Sabía que el Chapo era chaparro, claro, pero cuando entró fue sorprendente ver qué tan pequeño era el capo más grande. Entró rápido, como si supiera a dónde iba. Se volvió hacia la primera mesa, a la izquierda, y se presentó. Se quitó la gorra y dijo con mucha cortesía: “Hola, me llamo el Chapo Guzmán. Encantado de conocerlo”. Sonrió y le ofreció la mano a uno de los clientes, un viejo de saco azul que, por fortuna, tuvo la sensatez de ofrecerla de vuelta. Parecía como si acabara de ver un fantasma.

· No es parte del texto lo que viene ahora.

-- ==== Sys2Proof/Laws/State.lean ====
section
/-!
SUPPORT. One lemma for each field of each named update of the state, so that no later proof unfolds a
record update.
-/

namespace Sys2Proof.Machine

open Sys2Proof

/-! ## Replacing a storage array -/

@[simp] theorem State.setArr_build (s : State) (a : Arr) (m : Memory) : (s.setArr a m).build = s.build := by
  cases a <;> rfl
@[simp] theorem State.setArr_life (s : State) (a : Arr) (m : Memory) : (s.setArr a m).life = s.life := by
  cases a <;> rfl
@[simp] theorem State.setArr_fired (s : State) (a : Arr) (m : Memory) : (s.setArr a m).fired = s.fired := by
  cases a <;> rfl
@[simp] theorem State.setArr_errs (s : State) (a : Arr) (m : Memory) : (s.setArr a m).errs = s.errs := by
  cases a <;> rfl
@[simp] theorem State.setArr_arg (s : State) (a : Arr) (m : Memory) : (s.setArr a m).arg = s.arg := by
  cases a <;> rfl
@[simp] theorem State.setArr_result (s : State) (a : Arr) (m : Memory) : (s.setArr a m).result = s.result := by
  cases a <;> rfl
@[simp] theorem State.setArr_wp (s : State) (a : Arr) (m : Memory) : (s.setArr a m).wp = s.wp := by
  cases a <;> rfl
@[simp] theorem State.setArr_hopcnt (s : State) (a : Arr) (m : Memory) : (s.setArr a m).hopcnt = s.hopcnt := by
  cases a <;> rfl
@[simp] theorem State.setArr_hist (s : State) (a : Arr) (m : Memory) : (s.setArr a m).hist = s.hist := by
  cases a <;> rfl
@[simp] theorem State.setArr_framecnt (s : State) (a : Arr) (m : Memory) : (s.setArr a m).framecnt = s.framecnt := by
  cases a <;> rfl
@[simp] theorem State.setArr_srate (s : State) (a : Arr) (m : Memory) : (s.setArr a m).srate = s.srate := by
  cases a <;> rfl
@[simp] theorem State.setArr_maxblk (s : State) (a : Arr) (m : Memory) : (s.setArr a m).maxblk = s.maxblk := by
  cases a <;> rfl
@[simp] theorem State.setArr_returned (s : State) (a : Arr) (m : Memory) : (s.setArr a m).returned = s.returned := by
  cases a <;> rfl
@[simp] theorem State.setArr_pending (s : State) (a : Arr) (m : Memory) : (s.setArr a m).pending = s.pending := by
  cases a <;> rfl
@[simp] theorem State.setArr_epoch (s : State) (a : Arr) (m : Memory) : (s.setArr a m).epoch = s.epoch := by
  cases a <;> rfl

@[simp] theorem State.setArr_arr_self (s : State) (a : Arr) (m : Memory) : (s.setArr a m).arr a = m := by
  cases a <;> rfl
theorem State.setArr_arr_ne (s : State) {a b : Arr} (h : b ≠ a) (m : Memory) :
    (s.setArr a m).arr b = s.arr b := by
  cases a <;> cases b <;> first | rfl | exact absurd rfl h
@[simp] theorem State.setArr_setArr (s : State) (a : Arr) (m n : Memory) :
    (s.setArr a m).setArr a n = s.setArr a n := by
  cases a <;> rfl
@[simp] theorem State.setArr_arr (s : State) (a : Arr) : s.setArr a (s.arr a) = s := by
  cases a <;> rfl

/-! ## Writing a storage word -/

@[simp] theorem State.write_build (s : State) (a : Arr) (ch k : Nat) (v : Word) : (s.write a ch k v).build = s.build := by
  simp [State.write]
@[simp] theorem State.write_life (s : State) (a : Arr) (ch k : Nat) (v : Word) : (s.write a ch k v).life = s.life := by
  simp [State.write]
@[simp] theorem State.write_fired (s : State) (a : Arr) (ch k : Nat) (v : Word) : (s.write a ch k v).fired = s.fired := by
  simp [State.write]
@[simp] theorem State.write_errs (s : State) (a : Arr) (ch k : Nat) (v : Word) : (s.write a ch k v).errs = s.errs := by
  simp [State.write]
@[simp] theorem State.write_arg (s : State) (a : Arr) (ch k : Nat) (v : Word) : (s.write a ch k v).arg = s.arg := by
  simp [State.write]
@[simp] theorem State.write_result (s : State) (a : Arr) (ch k : Nat) (v : Word) : (s.write a ch k v).result = s.result := by
  simp [State.write]
@[simp] theorem State.write_wp (s : State) (a : Arr) (ch k : Nat) (v : Word) : (s.write a ch k v).wp = s.wp := by
  simp [State.write]
@[simp] theorem State.write_hopcnt (s : State) (a : Arr) (ch k : Nat) (v : Word) : (s.write a ch k v).hopcnt = s.hopcnt := by
  simp [State.write]
@[simp] theorem State.write_hist (s : State) (a : Arr) (ch k : Nat) (v : Word) : (s.write a ch k v).hist = s.hist := by
  simp [State.write]
@[simp] theorem State.write_framecnt (s : State) (a : Arr) (ch k : Nat) (v : Word) : (s.write a ch k v).framecnt = s.framecnt := by
  simp [State.write]
@[simp] theorem State.write_srate (s : State) (a : Arr) (ch k : Nat) (v : Word) : (s.write a ch k v).srate = s.srate := by
  simp [State.write]
@[simp] theorem State.write_maxblk (s : State) (a : Arr) (ch k : Nat) (v : Word) : (s.write a ch k v).maxblk = s.maxblk := by
  simp [State.write]
@[simp] theorem State.write_returned (s : State) (a : Arr) (ch k : Nat) (v : Word) : (s.write a ch k v).returned = s.returned := by
  simp [State.write]
@[simp] theorem State.write_pending (s : State) (a : Arr) (ch k : Nat) (v : Word) : (s.write a ch k v).pending = s.pending := by
  simp [State.write]
@[simp] theorem State.write_epoch (s : State) (a : Arr) (ch k : Nat) (v : Word) : (s.write a ch k v).epoch = s.epoch := by
  simp [State.write]

@[simp] theorem State.write_arr_self (s : State) (a : Arr) (ch k : Nat) (v : Word) :
    (s.write a ch k v).arr a = (s.arr a).set (cellKey ch k) v := by
  simp [State.write]
theorem State.write_arr_ne (s : State) {a b : Arr} (h : b ≠ a) (ch k : Nat) (v : Word) :
    (s.write a ch k v).arr b = s.arr b := by
  simp [State.write, State.setArr_arr_ne _ h]

/-! ## raise -/

@[simp] theorem State.raise_build (s : State) (e : Err) : (s.raise e).build = s.build := rfl
@[simp] theorem State.raise_life (s : State) (e : Err) : (s.raise e).life = s.life := rfl
@[simp] theorem State.raise_fired (s : State) (e : Err) : (s.raise e).fired = s.fired := rfl
@[simp] theorem State.raise_arg (s : State) (e : Err) : (s.raise e).arg = s.arg := rfl
@[simp] theorem State.raise_result (s : State) (e : Err) : (s.raise e).result = s.result := rfl
@[simp] theorem State.raise_wp (s : State) (e : Err) : (s.raise e).wp = s.wp := rfl
@[simp] theorem State.raise_hopcnt (s : State) (e : Err) : (s.raise e).hopcnt = s.hopcnt := rfl
@[simp] theorem State.raise_hist (s : State) (e : Err) : (s.raise e).hist = s.hist := rfl
@[simp] theorem State.raise_framecnt (s : State) (e : Err) : (s.raise e).framecnt = s.framecnt := rfl
@[simp] theorem State.raise_srate (s : State) (e : Err) : (s.raise e).srate = s.srate := rfl
@[simp] theorem State.raise_maxblk (s : State) (e : Err) : (s.raise e).maxblk = s.maxblk := rfl
@[simp] theorem State.raise_ring (s : State) (e : Err) : (s.raise e).ring = s.ring := rfl
@[simp] theorem State.raise_io (s : State) (e : Err) : (s.raise e).io = s.io := rfl
@[simp] theorem State.raise_lin (s : State) (e : Err) : (s.raise e).lin = s.lin := rfl
@[simp] theorem State.raise_cpx (s : State) (e : Err) : (s.raise e).cpx = s.cpx := rfl
@[simp] theorem State.raise_spec (s : State) (e : Err) : (s.raise e).spec = s.spec := rfl
@[simp] theorem State.raise_returned (s : State) (e : Err) : (s.raise e).returned = s.returned := rfl
@[simp] theorem State.raise_pending (s : State) (e : Err) : (s.raise e).pending = s.pending := rfl
@[simp] theorem State.raise_epoch (s : State) (e : Err) : (s.raise e).epoch = s.epoch := rfl

@[simp] theorem State.raise_errs (s : State) (e : Err) : (s.raise e).errs = s.errs ||| (1#6 <<< e.bit) := rfl
@[simp] theorem State.raise_arr (s : State) (e : Err) (a : Arr) : (s.raise e).arr a = s.arr a := by
  cases a <;> rfl

/-! ## answer -/

@[simp] theorem State.answer_build (s : State) (v : Word) : (s.answer v).build = s.build := rfl
@[simp] theorem State.answer_life (s : State) (v : Word) : (s.answer v).life = s.life := rfl
@[simp] theorem State.answer_fired (s : State) (v : Word) : (s.answer v).fired = s.fired := rfl
@[simp] theorem State.answer_errs (s : State) (v : Word) : (s.answer v).errs = s.errs := rfl
@[simp] theorem State.answer_arg (s : State) (v : Word) : (s.answer v).arg = s.arg := rfl
@[simp] theorem State.answer_result (s : State) (v : Word) : (s.answer v).result = s.result := rfl
@[simp] theorem State.answer_wp (s : State) (v : Word) : (s.answer v).wp = s.wp := rfl
@[simp] theorem State.answer_hopcnt (s : State) (v : Word) : (s.answer v).hopcnt = s.hopcnt := rfl
@[simp] theorem State.answer_hist (s : State) (v : Word) : (s.answer v).hist = s.hist := rfl
@[simp] theorem State.answer_framecnt (s : State) (v : Word) : (s.answer v).framecnt = s.framecnt := rfl
@[simp] theorem State.answer_srate (s : State) (v : Word) : (s.answer v).srate = s.srate := rfl
@[simp] theorem State.answer_maxblk (s : State) (v : Word) : (s.answer v).maxblk = s.maxblk := rfl
@[simp] theorem State.answer_ring (s : State) (v : Word) : (s.answer v).ring = s.ring := rfl
@[simp] theorem State.answer_io (s : State) (v : Word) : (s.answer v).io = s.io := rfl
@[simp] theorem State.answer_lin (s : State) (v : Word) : (s.answer v).lin = s.lin := rfl
@[simp] theorem State.answer_cpx (s : State) (v : Word) : (s.answer v).cpx = s.cpx := rfl
@[simp] theorem State.answer_spec (s : State) (v : Word) : (s.answer v).spec = s.spec := rfl
@[simp] theorem State.answer_pending (s : State) (v : Word) : (s.answer v).pending = s.pending := rfl
@[simp] theorem State.answer_epoch (s : State) (v : Word) : (s.answer v).epoch = s.epoch := rfl

@[simp] theorem State.answer_returned (s : State) (v : Word) : (s.answer v).returned = s.returned ++ [v] := rfl
@[simp] theorem State.answer_arr (s : State) (v : Word) (a : Arr) : (s.answer v).arr a = s.arr a := by
  cases a <;> rfl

Guzmán fue de mesa en mesa dando la mano, como político pidiendo votos de aprobación. Pero por su manera de sonreír, con una mueca permanente y los ojos fijos en los clientes, parecía estar diciendo: “¡Les voy a caer bien! No soy tan pinche malo, ¿verdad?”. Después de llegar a la última mesa, soltó una risita y luego una carcajada. Era el bromista más rudo del mundo. Era el caballero máximo, dándoles la mano cortésmente a todos los parroquianos, después de haber matado a cientos.

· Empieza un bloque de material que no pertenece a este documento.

-- ==== Sys2Proof/Laws/Address.lean ====
section
/-!
SUPPORT. The fields of an address as numbers, and what an address selects, said once (20_memory.md R61 to
R63, 10_state.md R21, R44).
-/

namespace Sys2Proof.Machine

open Sys2Proof

theorem regionField_toNat (a : Word) : (regionField a).toNat = a.toNat / 2 ^ 24 := by
  simp [regionField, Nat.shiftRight_eq_div_pow]
  omega

theorem rowField_toNat (a : Word) : (rowField a).toNat = a.toNat / 2 ^ 18 % 64 := by
  simp [rowField, Nat.shiftRight_eq_div_pow]

theorem indexField_toNat (a : Word) : (indexField a).toNat = a.toNat / 4 % 65536 := by
  simp [indexField, Nat.shiftRight_eq_div_pow]

theorem low2_eq_zero_iff (a : Word) : a.extractLsb' 0 2 = 0 ↔ a.toNat % 4 = 0 := by
  rw [← BitVec.toNat_inj]
  simp

theorem low24_toNat (a : Word) : (a.extractLsb' 0 24).toNat = a.toNat % 2 ^ 24 := by simp

theorem Csr.ofOffset_iff (n : Nat) (r : Csr) : Csr.ofOffset n = some r ↔ n = r.offset := by
  constructor
  · intro h
    unfold Csr.ofOffset at h
    split at h <;> simp at h <;> subst h <;> rfl
  · rintro rfl
    cases r <;> rfl

theorem Csr.ofOffset_none_iff (n : Nat) : Csr.ofOffset n = none ↔ ∀ r : Csr, n ≠ r.offset := by
  rw [Option.eq_none_iff_forall_not_mem]
  exact forall_congr' fun r => not_congr (Csr.ofOffset_iff n r)

theorem Window.ofRegion_iff (n : Nat) (w : Window) : Window.ofRegion n = some w ↔ n = w.region := by
  constructor
  · intro h
    unfold Window.ofRegion at h
    split at h <;> simp at h <;> subst h <;> rfl
  · rintro rfl
    cases w <;> rfl

/-- What an address selects, by its number (20_memory.md R61 to R63). -/
inductive DecodeSpec (b : Build) (n : Nat) : Target → Prop
  | mis (h : n % 4 ≠ 0) : DecodeSpec b n .misaligned
  | csr (r : Csr) (h : n = r.offset) : DecodeSpec b n (.csr r)
  | nocsr (h : n % 4 = 0) (h' : n < 2 ^ 24) (hr : ∀ r : Csr, n ≠ r.offset) : DecodeSpec b n .unmapped
  | win (w : Window) (h : n % 4 = 0) (h1 : n / 2 ^ 24 = w.region) (h2 : n / 2 ^ 18 % 64 < b.nch)
      (h3 : n / 4 % 65536 < w.depth b) : DecodeSpec b n (.win w (n / 2 ^ 18 % 64) (n / 4 % 65536))
  | nowin (w : Window) (h : n % 4 = 0) (h1 : n / 2 ^ 24 = w.region)
      (h2 : ¬ (n / 2 ^ 18 % 64 < b.nch ∧ n / 4 % 65536 < w.depth b)) : DecodeSpec b n .unmapped
  | noregion (h : n % 4 = 0) (h1 : 5 ≤ n / 2 ^ 24) : DecodeSpec b n .unmapped

/-- decode(addr) does what `DecodeSpec` says (20_memory.md R63). -/
theorem decodeAddr_spec (b : Build) (a : Word) : DecodeSpec b a.toNat (decodeAddr b a) := by
  have ha := a.isLt
  unfold decodeAddr
  simp only [ne_eq, low2_eq_zero_iff, ← BitVec.toNat_inj (x := regionField a), regionField_toNat]
  split
  · rename_i h; exact .mis h
  · rename_i h
    rw [not_not] at h
    split
    · rename_i h2
      simp at h2
      unfold csrTarget
      rw [low24_toNat]
      have : a.toNat % 2 ^ 24 = a.toNat := by omega
      rw [this]
      split
      · rename_i r hr; exact .csr r ((Csr.ofOffset_iff _ _).1 hr)
      · rename_i hr; exact .nocsr h (by omega) ((Csr.ofOffset_none_iff _).1 hr)
    · rename_i h2
      simp at h2
      split
      · rename_i w hw
        have hw := (Window.ofRegion_iff _ _).1 hw
        unfold windowTarget
        rw [rowField_toNat, indexField_toNat]
        split
        · rename_i h3; exact .win w h hw h3.1 h3.2
        · rename_i h3; exact .nowin w h hw h3
      · rename_i hw
        refine .noregion h ?_
        by_contra hlt
        have : ∃ w : Window, a.toNat / 2 ^ 24 = w.region := by
          have : a.toNat / 2 ^ 24 = 1 ∨ a.toNat / 2 ^ 24 = 2 ∨ a.toNat / 2 ^ 24 = 3 ∨
              a.toNat / 2 ^ 24 = 4 := by omega
          rcases this with h | h | h | h
          · exact ⟨.io, h⟩
          · exact ⟨.lin, h⟩
          · exact ⟨.cpx, h⟩
          · exact ⟨.spec, h⟩
        obtain ⟨w, hw'⟩ := this
        rw [(Window.ofRegion_iff _ _).2 hw'] at hw
        cases hw

theorem Csr.offset_lt (r : Csr) : r.offset % 4 = 0 ∧ r.offset < 0x34 := by cases r <;> decide

theorem Window.region_lt (w : Window) : 1 ≤ w.region ∧ w.region ≤ 4 := by cases w <;> decide

theorem Csr.offset_inj {r r' : Csr} (h : r.offset = r'.offset) : r = r' := by
  cases r <;> cases r' <;> first | rfl | (exfalso; revert h; decide)

theorem Window.region_inj {w w' : Window} (h : w.region = w'.region) : w = w' := by
  cases w <;> cases w' <;> first | rfl | (exfalso; revert h; decide)

theorem Window.depth_le (b : Build) (w : Window) : w.depth b ≤ 65536 := by
  have := cap_le b
  have := b.legal.2.2.2.2
  cases w <;> simp [Window.depth] <;> omega

/-- The address of an existing window word is not reduced modulo 2^32. -/
theorem Window.addr_toNat (b : Build) (w : Window) {ch idx : Nat} (h1 : ch < b.nch)
    (h2 : idx < w.depth b) : (w.addr ch idx).toNat =
      w.region * 0x1000000 + ch * 0x40000 + 4 * idx := by
  have := Window.region_lt w
  have := Window.depth_le b w
  have := b.legal.2.1.2
  simp [Window.addr]
  omega

end Sys2Proof.Machine
end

Yo manejo a diario de Santa Fe al restaurante y veo a los vendedores de periódicos por la mañana. Corren por la calle, en los semáforos, tratando de encontrar clientes, agitan sus periódicos en el aire, y la primera plana siempre trae a un narco como Guzmán y algún dato sangriento, como los cuerpos que el Chapo disolvió en ácido en un rancho cuando se enojó con otros narcos, o fotos de cuerpos sin cabeza ni manos tirados en las calles de Veracruz. El Chapo mató al hijo de su cuñado. Tiene 55 años, es la cabeza del Cártel de Sinaloa, y es un narco listo, no solo porque escapó de prisión —con ayuda de docenas de personas a las que sobornó para que lo sacaran de una cárcel de máxima seguridad en un carrito de lavandería—, sino porque ha logrado vivir hasta los 55, cuando la mayoría de los narcos ni siquiera se acercan a ser abuelos.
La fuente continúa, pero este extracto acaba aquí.